La mère de Kherly et Eidou, silencieuse depuis le début de la séance prend la parole à son tour, elle parle de liberté de culte, de la folie des hommes et de ces jours passés dans la prison rocheuse du Sinjar. Elle mentionne l’aide envoyée par avion. Elle était là, elle a vu le colis tomber sur cet homme qui ne s’est jamais relevé. Elle raconte la peur, la violence, le désir de vengeance des siens, prêts à mourir contre la vie d’un de leurs agresseurs. Soudain, l’ambiance change lorsqu’elle évoque le cas d’un proche enlevé et contraint à se convertir à l’Islam par ses geôliers.
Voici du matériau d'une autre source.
-- ==== Sys2Proof/Laws/Encoding.lean ====
section
/-! SUPPORT. Lemmas of the phase code and the selector's fields. -/

namespace Sys2Proof

/-- A phase's code names that phase. -/
@[simp] theorem Phase.ofCode_code (p : Phase) : Phase.ofCode p.code = some p := by cases p <;> rfl

/-- A code that names a phase is that phase's code. -/
theorem Phase.code_of_ofCode {c : PhaseCode} {p : Phase} (h : Phase.ofCode c = some p) : c = p.code := by
  revert c; cases p <;> decide

/-- A code names no phase exactly when it is one of 10 to 15 (R21). -/
theorem Phase.ofCode_none_iff (c : PhaseCode) : Phase.ofCode c = none ↔ 10 ≤ c.toNat := by
  revert c; decide

@[simp] theorem selR_pack (r f t : Bool) (p : PhaseCode) : selR (packSelector r f t p) = r := by
  cases r <;> cases f <;> cases t <;> revert p <;> decide

@[simp] theorem selF_pack (r f t : Bool) (p : PhaseCode) : selF (packSelector r f t p) = f := by
  cases r <;> cases f <;> cases t <;> revert p <;> decide

@[simp] theorem selT_pack (r f t : Bool) (p : PhaseCode) : selT (packSelector r f t p) = t := by
  cases r <;> cases f <;> cases t <;> revert p <;> decide

@[simp] theorem selP_pack (r f t : Bool) (p : PhaseCode) : selP (packSelector r f t p) = p := by
  cases r <;> cases f <;> cases t <;> revert p <;> decide

/-- What a packed selector decodes to: reset, then fault, then timeout, then the phase row (R53). -/
theorem decodeSelector_pack (r f t : Bool) (p : PhaseCode) :
    decodeSelector (packSelector r f t p) =
      if r then .reset f t p else if f then .faultPreempt t p else if t then .globalTimeout p else decodePhaseRow p := by
  simp only [decodeSelector, selR_pack, selF_pack, selT_pack, selP_pack]

end Sys2Proof
end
Ce vieil oncle auquel elle parle de temps à autre au téléphone est obligé de prier quotidiennement mais n’a aucune idée des phrases à prononcer. Tout le monde éclate de rire.

 

Jeux d’enfants, rires d’adultes

Il est temps de mettre en place les activités pour les dizaines d’enfants qui vivent là. Ballons, rondes et jeux en tous genres leurs permettent de partager, de se regrouper, de s’exprimer. Dans un contexte aussi difficile, beaucoup d’entre eux ont tendance à s’isoler et il est impératif de les identifier rapidement. Les six membres d’ACF organisent autant de petits groupes qui se pressent autour d’eux. Les activités se déroulent dans une impressionnante débauche d’énergie. Une centaine d’enfants participent aux différents jeux organisés. Tout autour, c’est l’ensemble des occupants des lieux qui se rassemblent peu à peu. Leurs sourires font écho aux rires des plus jeunes qui se pressent autour de l’équipe. Pendant près de deux heures, c’est un véritable échappatoire, un retour à des activités normales, à une vie d’enfants, et pour les adultes, c’est un moment de relâche, un simple moment de plaisir à voir les leurs retrouver l’insouciance qui n’aurait jamais du les quitter.

Sur le chemin du retour, il faut quelques minutes aux équipes pour reprendre leur souffle, accepter ces histoires dont l’écho résonne encore. Rapidement, les blagues fusent et permettent d’évacuer le poids de l’histoire qui se joue au nord de l’Irak.